WHAT YOU ARE ASKED TO DO:
Return all lines from the entries below in which the word "host" is present.

INPUT FOR THIS TASK:
theorem ClearsDisabled.of_same {s t : State} (htx : t.txclrPending = s.txclrPending)
    (hrx : t.rxclrPending = s.rxclrPending) : ClearsDisabled s t :=
  ⟨fun hne => absurd htx hne, fun hne => absurd hrx hne⟩

/-- A pending transmit clear is at F3, where its direction is disabled. -/
theorem Unlatched.csTxon_of_pending {s : State} (h : Unlatched s) (hp : s.txclrPending = true) :
    s.csTxon = false := by
  obtain ⟨_, _, htx, _, htp, _⟩ := h.host
  have hwait := htp hp
  refine htx ?_
  unfold State.inTxClear at hwait ⊢
  split at hwait
  · rfl
  · cases hwait

theorem Unlatched.csRxon_of_pending {s : State} (h : Unlatched s) (hp : s.rxclrPending = true) :
    s.csRxon = false := by
  obtain ⟨_, _, _, hrx, _, hrp⟩ := h.host
  have hwait := hrp hp
  refine hrx ?_
  unfold State.inRxClear at hwait ⊢
  split at hwait
  · rfl
  · cases hwait

/-- A state with nothing pending and both directions disabled, as reset and teardown leave it. -/
theorem Unlatched.clearsDisabled_of_reset {s t : State} (h : Unlatched s) (htx : t.txclrPending = false)
    (hton : t.csTxon = false) (hrx : t.rxclrPending = false) (hron : t.csRxon = false) : ClearsDisabled s t := by
  rw [ClearsDisabled, htx, hrx]
  exact ⟨fun hne => ⟨h.csTxon_of_pending (Bool.eq_true_of_not_eq_false hne.symm), hton⟩,
    fun hne => ⟨h.csRxon_of_pending (Bool.eq_true_of_not_eq_false hne.symm), hron⟩⟩

/-- No operation requests a clear at its issue (F1 only disables). -/
theorem exec_pending {i : Instr} {s t : State} (h : exec i s = .next t) :
    t.txclrPending = s.txclrPending ∧ t.rxclrPending = s.rxclrPending := by
  cases i
  case openSession =>
    obtain ⟨rfl, _⟩ := whenReady_next h
    split <;> exact ⟨rfl, rfl⟩
  all_goals obtain ⟨rfl, _⟩ := whenHolder_next h
  case closeSession => split <;> exact ⟨rfl, rfl⟩
  case read => rw [readIter_frame]; exact ⟨rfl, rfl⟩
  case write => split <;> exact ⟨rfl, rfl⟩
  case setEn => rw [setEnable_frame _ _ _ (.inl rfl)]; exact ⟨rfl, rfl⟩
  case setTxEn => rw [setEnable_frame _ _ _ (.inr (.inl rfl))]; exact ⟨rfl, rfl⟩
  case setRxEn => rw [setEnable_frame _ _ _ (.inr (.inr rfl))]; exact ⟨rfl, rfl⟩
  all_goals exact ⟨rfl, rfl⟩

theorem issue_pending {p : ProcId} {r : Request} {s t : State} (h : s.issue p r = .next t) :
    t.txclrPending = s.txclrPending ∧ t.rxclrPending = s.rxclrPending := by
  cases hd : decode r with
  | ok i => exact exec_pending (s := { s with caller := p }) (issue_of_decode s hd ▸ h)
  | error e =>
    rw [issue_of_illegal s hd] at h
    obtain ⟨rfl, _⟩ := whenHolder_next h
    exact ⟨rfl, rfl⟩
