-- ==== Sys2Proof/Syntax.lean ====
section
/-! DEFINITION. Syntax.lean: the instruction set, one constructor for each row of
spec/opcode_table.json (00_scope.md R11, 30_encoding.md R82). -/

namespace Sys2Proof

/-- The thirteen instructions, with their operands as decode delivers them: a register operand is
the index `operand byte & 7` (10_state.md R22), the immediate is the whole byte (30_encoding.md R84). -/
inductive Instr where
  /-- ADD (41_alu.md R121): register `a` is destination and first source. -/
  | add (a b : Reg)
  /-- MUL (41_alu.md R122). -/
  | mul (a b : Reg)
  /-- CMP (41_alu.md R123). -/
  | cmp (a b : Reg)
  /-- LDI (42_data.md R140). -/
  | ldi (r : Reg) (imm : Byte)
  /-- PRN (42_data.md R141). -/
  | prn (r : Reg)
  /-- PUSH (43_stack.md R161). -/
  | push (r : Reg)
  /-- POP (43_stack.md R162). -/
  | pop (r : Reg)
  /-- CALL (44_control.md R181). -/
  | call (r : Reg)
  /-- RET (44_control.md R182). -/
  | ret
  /-- JMP (44_control.md R183). -/
  | jmp (r : Reg)
  /-- JEQ (44_control.md R184). -/
  | jeq (r : Reg)
  /-- JNE (44_control.md R185). -/
  | jne (r : Reg)
  /-- HLT (44_control.md R186). -/
  | hlt
  deriving DecidableEq, Repr

/-- The mnemonic tag of an instruction (30_encoding.md R91). -/
def Instr.mnemonic : Instr → Mnemonic
  | .add _ _ => .add
  | .mul _ _ => .mul
  | .cmp _ _ => .cmp
  | .ldi _ _ => .ldi
  | .prn _ => .prn
  | .push _ => .push
  | .pop _ => .pop
  | .call _ => .call
  | .ret => .ret
  | .jmp _ => .jmp
  | .jeq _ => .jeq
  | .jne _ => .jne
  | .hlt => .hlt

end Sys2Proof
end

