-- ==== Sys2Proof/Laws/Exec.lean ====
section
/-! SUPPORT. Laws/Exec.lean: what each shared operation and each execute part gives, and the one
inversion of the step. -/

namespace Sys2Proof.Machine

/-! The ALU (41_alu.md R120). -/

theorem aluAdd_toNat (x y : Byte) : (aluAdd x y).toNat = (x.toNat + y.toNat) % 256 := by
  simp [aluAdd]

theorem aluMul_toNat (x y : Byte) : (aluMul x y).toNat = (x.toNat * y.toNat) % 256 := by
  simp [aluMul]

/-- CMP's three cases (41_alu.md R123). -/
theorem compareFlags_cases (x y : Byte) :
    (x.toNat = y.toNat ∧ compareFlags x y = 0x01) ∨ (y.toNat < x.toNat ∧ compareFlags x y = 0x02) ∨
      (x.toNat < y.toNat ∧ compareFlags x y = 0x04) := by
  unfold compareFlags
  split
  · next h => exact .inl ⟨by rw [h], rfl⟩
  · next h =>
    have hne : x.toNat ≠ y.toNat := fun h' => h (BitVec.eq_of_toNat_eq h')
    split
    · next hlt => exact .inr (.inl ⟨hlt, rfl⟩)
    · exact .inr (.inr ⟨by omega, rfl⟩)

theorem compareFlags_legal (x y : Byte) : FlagsLegal (compareFlags x y) := by
  rcases compareFlags_cases x y with ⟨_, h⟩ | ⟨_, h⟩ | ⟨_, h⟩ <;> rw [h] <;> decide

/-! The execute parts, one equation each. -/

theorem exec_add (a b : Reg) (s : State) :
    exec (.add a b) s = .next (s.setReg a (aluAdd (s.reg a) (s.reg b))) := rfl

theorem exec_mul (a b : Reg) (s : State) :
    exec (.mul a b) s = .next (s.setReg a (aluMul (s.reg a) (s.reg b))) := rfl

theorem exec_cmp (a b : Reg) (s : State) :
    exec (.cmp a b) s = .next (s.setFl (compareFlags (s.reg a) (s.reg b))) := rfl

theorem exec_ldi (r : Reg) (imm : Byte) (s : State) :
    exec (.ldi r imm) s = .next (s.setReg r imm) := rfl

theorem exec_prn (r : Reg) (s : State) : exec (.prn r) s = .next (s.emit (s.reg r)) := rfl

theorem exec_push (r : Reg) (s : State) :
    exec (.push r) s = .next (s.decSp.storeAtSp (s.decSp.reg r)) := rfl

theorem exec_pop (r : Reg) (s : State) :
    exec (.pop r) s = .next (s.setReg r s.loadAtSp).incSp := rfl

theorem exec_call (r : Reg) (s : State) :
    exec (.call r) s = .next ((s.decSp.storeAtSp s.pcPlus2).setPc (s.decSp.target r)) := rfl

theorem exec_ret (s : State) : exec .ret s = .next (s.setPc s.loadAtSp).incSp := rfl

theorem exec_jmp (r : Reg) (s : State) : exec (.jmp r) s = .next (s.setPc (s.target r)) := rfl

theorem exec_jeq (r : Reg) (s : State) :
    exec (.jeq r) s = .next (s.setPc (if s.flagE then s.target r else s.pcPlus2)).clearFlags := rfl

theorem exec_jne (r : Reg) (s : State) :
    exec (.jne r) s = .next (s.setPc (if s.flagE then s.pcPlus2 else s.target r)).clearFlags := rfl

theorem exec_hlt (s : State) : exec .hlt s = .next s.halt := rfl

/-! The advancement of pc (40_cycle.md R106, R107). -/

theorem State.advancePc_pc (s : State) (d : Descriptor) :
    (s.advancePc d).pc = if d.setsPc then s.pc else s.pc + BitVec.ofNat 8 (d.operandCount + 1) := by
  unfold State.advancePc; split <;> rfl

@[simp] theorem State.advancePc_regs (s : State) (d : Descriptor) : (s.advancePc d).regs = s.regs := by
  unfold State.advancePc; split <;> rfl

@[simp] theorem State.advancePc_fl (s : State) (d : Descriptor) : (s.advancePc d).fl = s.fl := by
  unfold State.advancePc; split <;> rfl

@[simp] theorem State.advancePc_mem (s : State) (d : Descriptor) : (s.advancePc d).mem = s.mem := by
  unfold State.advancePc; split <;> rfl

@[simp] theorem State.advancePc_run (s : State) (d : Descriptor) : (s.advancePc d).run = s.run := by
  unfold State.advancePc; split <;> rfl

@[simp] theorem State.advancePc_out (s : State) (d : Descriptor) : (s.advancePc d).out = s.out := by
  unfold State.advancePc; split <;> rfl

@[simp] theorem State.advancePc_reg (s : State) (d : Descriptor) (r : Reg) :
    (s.advancePc d).reg r = s.reg r := by unfold State.advancePc; split <;> rfl

@[simp] theorem State.advancePc_memRead (s : State) (d : Descriptor) (a : Byte) :
    (s.advancePc d).memRead a = s.memRead a := by unfold State.advancePc; split <;> rfl

/-! The step, inverted once. -/

/-- What a step that answers a next state has done: it was RUNNING, and either the fetched byte was no
opcode and the exception was taken, or the decoded instruction answered and pc was advanced. -/
theorem step_cases {s t : State} (h : step s = .next t) :
    s.run = .running ∧
      ((opcodeMap.tagOf s.fetch.op = none ∧ t = s.raiseIllegalOpcode s.fetch.op) ∨
        ∃ d u, decode s.fetch = .ok d ∧ exec d.instr s = .next u ∧ t = u.advancePc d) := by
  unfold step at h
  split at h
  · cases h
  · cases h
  · next hrun =>
    refine ⟨hrun, ?_⟩
    split at h
    · next op hd =>
      cases h
      obtain ⟨he, hn⟩ := decode_error hd
      cases he
      exact .inl ⟨hn, rfl⟩
    · next d hd =>
      right
      unfold advanceOutcome at h
      split at h
      · next u hu => cases h; exact ⟨d, u, hd, hu, rfl⟩
      · cases h
      · cases h

end Sys2Proof.Machine
end

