-- ==== Sys2Proof/Laws/PerInstr.lean ====
section
/-! SUPPORT. Laws/PerInstr.lean: a fact about every instruction as syntax, one lemma for each constructor.

The family `Shape`: the length of an instruction's bytes is one more than the operand count in bits 7:6 of
its first byte (30_encoding.md R80), the first byte's structural bits are those of the instruction list
(R87), and the instruction is well-formed under the hardware's map. -/

namespace Sys2Proof.Laws.Shape

/-- The shape of an instruction's bytes (30_encoding.md R80, R87, R90). -/
def Statement (i : Instr) : Prop :=
  i.wfUnder opcodeMap = true ∧ ∃ op, (encode i).head? = some op ∧
    (encode i).length = opCount op + 1 ∧ opCount op = i.mnemonic.operandCount ∧
    opSetsPc op = i.mnemonic.setsPc

/-- The operand bytes settle the shape: the rest is what a well-formed map says of the tag. -/
theorem of_operandBytes {i : Instr} (hl : (operandBytes i).length = i.mnemonic.operandCount) :
    Statement i := by
  obtain ⟨-, hc, hs⟩ := OpcodeMap.wf_tag opcodeMap_wf i.mnemonic
  have hl' : (encode i).length = opCount (opcodeMap.byteOf i.mnemonic) + 1 := by
    rw [hc, ← hl]; rfl
  refine ⟨?_, _, rfl, hl', hc, hs⟩
  rw [Instr.wfUnder, OpcodeMap.countAgrees, OpcodeMap.setsPcAgrees, Bool.and_eq_true, beq_iff_eq,
    beq_iff_eq]
  exact ⟨hc, hs⟩

theorem add (a b : Reg) : Statement (.add a b) := of_operandBytes rfl
theorem mul (a b : Reg) : Statement (.mul a b) := of_operandBytes rfl
theorem cmp (a b : Reg) : Statement (.cmp a b) := of_operandBytes rfl
theorem ldi (r : Reg) (imm : Byte) : Statement (.ldi r imm) := of_operandBytes rfl
theorem prn (r : Reg) : Statement (.prn r) := of_operandBytes rfl
theorem push (r : Reg) : Statement (.push r) := of_operandBytes rfl
theorem pop (r : Reg) : Statement (.pop r) := of_operandBytes rfl
theorem call (r : Reg) : Statement (.call r) := of_operandBytes rfl
theorem ret : Statement .ret := of_operandBytes rfl
theorem jmp (r : Reg) : Statement (.jmp r) := of_operandBytes rfl
theorem jeq (r : Reg) : Statement (.jeq r) := of_operandBytes rfl
theorem jne (r : Reg) : Statement (.jne r) := of_operandBytes rfl
theorem hlt : Statement .hlt := of_operandBytes rfl

end Sys2Proof.Laws.Shape
end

WORKED SOLUTION:
  obtain ⟨_, _, htx, _, htp, _⟩ := h.host
  obtain ⟨_, _, _, hrx, _, hrp⟩ := h.host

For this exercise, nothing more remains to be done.